This story has been updated
With less than nine weeks remaining until Election Day, control of the U.S. Senate remains in play, as Republicans hold meaningful leads in five states currently held by Democrats, with six more Democratic seats remaining in our "toss-up" category. Since our last update two weeks ago, new polls have nudged our polling averages in a slightly more Republican direction in the more competitive states, particularly Florida, Kentucky, California and Washington.
Remember that to win an absolute majority in the Senate, the Republicans need to gain at least 9 seats (although as several Pollster and HuffPost commenters have pointed out, a gain of 8 seats would leave the Democratic majority dependent on vote of not always reliable Joe Lieberman).
Currently, Republican candidates hold strong double-digit leads in four states now represented by Democrats: North Dakota, Arkansas, Indiana and Delaware. The Delaware margin assumes that Mike Castle wins next week's Republican primary. Democratic hopes there will brighten considerably should Republican Tea Party candidate Christine O'Donnell prevail, as two recent polls show she would trail Democrat Chris Coons.
Six seats currently held by Democrats remain in our toss-up category:
Of the seats currently held by Republicans, only Florida remains in our toss-up category, and there our trend estimate shows Republican Marco Rubio with a 3.1 point advantage over Republican-turned-independent Charlie Crist (37.1% to 34.0%) with Democrat Kendrick Meek running a distant third (16.6%)
Two week ago, our trend estimate put Kentucky in the toss-up category, but two new recent polls by SurveyUSA and Kentucky cable news channel CN2 put Republican Rand Paul leading Democrat Jack Conway by margins of 15 and 5 points respectively. Our trend estimate now shows Paul leading by 5.3 points (44.9% to 39.6%), enough to shift Kentucky to lean Republican.

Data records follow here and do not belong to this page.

@[simp] theorem State.setPort_pending (k : Nat) (x : PortSt) : (s.setPort k x).pending = s.pending := rfl
@[simp] theorem State.setPort_freeCount (k : Nat) (x : PortSt) : (s.setPort k x).freeCount = s.freeCount := rfl
@[simp] theorem State.setPort_outbox (k : Nat) (x : PortSt) : (s.setPort k x).outbox = s.outbox := rfl
@[simp] theorem State.setPort_regs (k : Nat) (x : PortSt) : (s.setPort k x).regs = s.regs := rfl
@[simp] theorem State.setPort_clusters (k : Nat) (x : PortSt) : (s.setPort k x).clusters = s.clusters := rfl
@[simp] theorem State.setPort_dram (k : Nat) (x : PortSt) : (s.setPort k x).dram = s.dram := rfl
@[simp] theorem State.setPort_mem (k : Nat) (x : PortSt) : (s.setPort k x).mem = s.mem := rfl
@[simp] theorem State.setPort_time (k : Nat) (x : PortSt) : (s.setPort k x).time = s.time := rfl
@[simp] theorem State.setPort_host (k : Nat) (x : PortSt) : (s.setPort k x).host = s.host := rfl
@[simp] theorem State.setPort_net (k : Nat) (x : PortSt) : (s.setPort k x).net = s.net := rfl
@[simp] theorem State.setPort_barriers (k : Nat) (x : PortSt) : (s.setPort k x).barriers = s.barriers := rfl
@[simp] theorem State.setPort_store (k : Nat) (x : PortSt) : (s.setPort k x).store = s.store := rfl
@[simp] theorem State.setPort_images (k : Nat) (x : PortSt) : (s.setPort k x).images = s.images := rfl
@[simp] theorem State.setPort_repair (k : Nat) (x : PortSt) : (s.setPort k x).repair = s.repair := rfl
@[simp] theorem State.setPort_power (k : Nat) (x : PortSt) : (s.setPort k x).power = s.power := rfl
@[simp] theorem State.setPort_mgmt (k : Nat) (x : PortSt) : (s.setPort k x).mgmt = s.mgmt := rfl
@[simp] theorem State.setPort_pins (k : Nat) (x : PortSt) : (s.setPort k x).pins = s.pins := rfl
@[simp] theorem State.setPort_mesh (k : Nat) (x : PortSt) : (s.setPort k x).mesh = s.mesh := rfl
@[simp] theorem State.setPort_meshDropped (k : Nat) (x : PortSt) : (s.setPort k x).meshDropped = s.meshDropped := rfl
@[simp] theorem State.setPort_bridges (k : Nat) (x : PortSt) : (s.setPort k x).bridges = s.bridges := rfl
@[simp] theorem State.setPort_rg (k : Nat) (x : PortSt) (o : Nat) : (s.setPort k x).rg o = s.rg o := by simp only [State.rg, State.setPort_regs]
@[simp] theorem State.setPort_fd (k : Nat) (x : PortSt) (xf : Fld) : (s.setPort k x).fd xf = s.fd xf := by simp only [State.fd, State.setPort_rg]
@[simp] theorem State.setPort_on (k : Nat) (x : PortSt) (xf : Fld) : (s.setPort k x).on xf = s.on xf := by simp only [State.on, State.setPort_fd]
@[simp] theorem State.setPort_cl (k : Nat) (x : PortSt) (m : Nat) : (s.setPort k x).cl m = s.cl m := by simp only [State.cl, State.setPort_clusters]
@[simp] theorem State.setPort_rdB (k : Nat) (x : PortSt) (a : Nat) : (s.setPort k x).rdB a = s.rdB a := by simp only [State.rdB, State.setPort_dram]
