theorem State.tryStep_started (s : State) {slot : Nat} (hbatch : s.batch slot ≠ [])
    (hready : ∀ r ∈ s.startRanges slot (s.batch slot), s.rangeReady r.1 r.2 = true) (h : ∀ e ∈ s.links.refused, e.1 ≠ slot) :
    ∃ x, StartedStep s slot (s.tryStep slot false) x := by
  have hbegin : s.tryStep slot false = s.beginStep slot false :=
    (if_neg (by simpa using hbatch)).trans (if_pos (by rw [List.all_eq_true]; exact hready))
  rw [hbegin]
  exact s.beginStep_started h

/-- Once a START_STEP firing has had its step, it is consumed: nothing else of the step differs. -/
theorem StartedStep.gate {s t : State} {slot : Nat} {x : StepSt} (h : StartedStep s slot t x) (p : Bool) :
    StartedStep s slot (if p then { t with net := { t.net with gateStep := false } } else t) x := by
  cases p with
  | false => exact h
  | true => exact ⟨h.step, h.ofSlot, h.number, h.attempt, h.sect, h.fresh, h.stepCount, h.attemptNo⟩

/-- The slot that is chosen steps, once its sequences have joined. -/
theorem exec_stepBarrierRelease_chosen {s : State} {slot : Nat} (hstep : s.net.step = none) (hheld : s.stepsHeld = false)
    (hrestart : s.net.restart = none) (hgated : s.stepGated = false)
    (hchoose : s.chooseSlot (s.workSlots.filter fun n => s.gateMet (s.slot n).inst) = some slot) {v : State}
    (hv : (s.gateEnd (s.slot slot).inst).each ((s.gateEnd (s.slot slot).inst).joinOrder slot) (fun u id => u.joinOne slot id) = v) :
    exec .stepBarrierRelease s = .next (if (v.tryStep slot false).net.step.isSome && v.stepGated then
      { v.tryStep slot false with net := { (v.tryStep slot false).net with gateStep := false } } else v.tryStep slot false) := by
  change execStepBarrierRelease s = _
  refine congrArg Host.Outcome.next ((if_neg (by simp [hstep, hheld])).trans ?_)
  simp only [hrestart]
  refine (if_neg (by simp [hgated])).trans ?_
  simp only [hchoose, hv]

/-! ### The release that reaches a cluster (R314) -/

/-- Besides registers and the mark of a bank's migration of cluster n, nothing differs: what a release does before it starts the cluster. -/
def Restarted (s t : State) (n : Nat) : Prop :=
  t.net = s.net ∧ t.dram = s.dram ∧ (∀ m, m ≠ n → t.cl m = s.cl m) ∧ ∃ mig, t.cl n = { s.cl n with migrating := mig }

theorem Restarted.refl (s : State) (n : Nat) : Restarted s s n := ⟨rfl, rfl, fun _ _ => rfl, _, rfl⟩

theorem Restarted.trans {s t u : State} {n : Nat} (h : Restarted s t n) (k : Restarted t u n) : Restarted s u n := by
  obtain ⟨hnet, hdram, hcl, mig, hmig⟩ := h
  obtain ⟨knet, kdram, kcl, mig', kmig⟩ := k
  exact ⟨knet.trans hnet, kdram.trans hdram, fun m hm => (kcl m hm).trans (hcl m hm), mig', by rw [kmig, hmig]⟩

theorem Restarted.each {α : Type} (s : State) (n : Nat) (l : List α) {f : State → α → State} (hf : ∀ u x, Restarted u (f u x) n) :
    Restarted s (s.each l f) n := by
  induction l generalizing s with
  | nil => exact .refl s n
  | cons x l ih => exact (hf s x).trans (ih (f s x))

theorem State.setCc_restarted (s : State) (m i v src n : Nat) : Restarted s (s.setCc m i v src) n :=
  ⟨s.setCc_net .., s.setCc_dram .., fun _ _ => s.setCc_cl .., _, s.setCc_cl ..⟩

theorem State.setF_restarted (s : State) (x : Fld) (k n : Nat) : Restarted s (s.setF x k) n := ⟨rfl, rfl, fun _ _ => rfl, _, rfl⟩

theorem State.bankSwitch_restarted (s : State) (n : Nat) : Restarted s (s.bankSwitch n) n := by
  unfold State.bankSwitch
  split
  · have hmark : Restarted s (s.upCl n fun c => { c with migrating := none }) n :=
      ⟨rfl, rfl, fun m hm => (s.cl_upCl m n _).trans (if_neg hm), none, s.cl_upCl_same n _⟩
    exact (((hmark.trans (State.setF_restarted ..)).trans (State.setF_restarted ..)).trans (State.setF_restarted ..)).trans (State.setF_restarted ..)
  · exact .refl s n

theorem ClusterSt.planesOf_congr {c d : ClusterSt} (h : d.planes = c.planes) (slot sect : Nat) (sts : List Nat) :
    d.planesOf slot sect sts = c.planesOf slot sect sts := by
  unfold ClusterSt.planesOf ClusterSt.plane
  rw [h]

/-- What the release of step x sets in a cluster. -/
def ClusterSt.released (c : ClusterSt) (x : StepSt) (base : Table Nat) (bucket : Nat) (strict : Bool) : ClusterSt :=
  { c with
    heldUpd := [], base := base, step := x.number, attempt := x.attempt, arrived := false, stopped := false, switch := none
    bucket := some bucket, strict := strict }

/-- A plane switch is ordered. -/
def ClusterSt.withSwitch (c : ClusterSt) (w : PlaneSwitch) : ClusterSt := { c with switch := some w }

All tallied, we currently show 48 seats leaning or currently held by Democrats (including the two independents that caucus with the Democrats), and 45 seats leaning or currently held by Republicans. Thus, control of the U.S. Senate rests on the outcome of the seven contests now now in the toss-up category: Colorado, Washington, California, Wisconsin, Illinois, Nevada and Florida.
UPDATE: The original version of this post misstated the leader on our Illinois Senate trend estimate.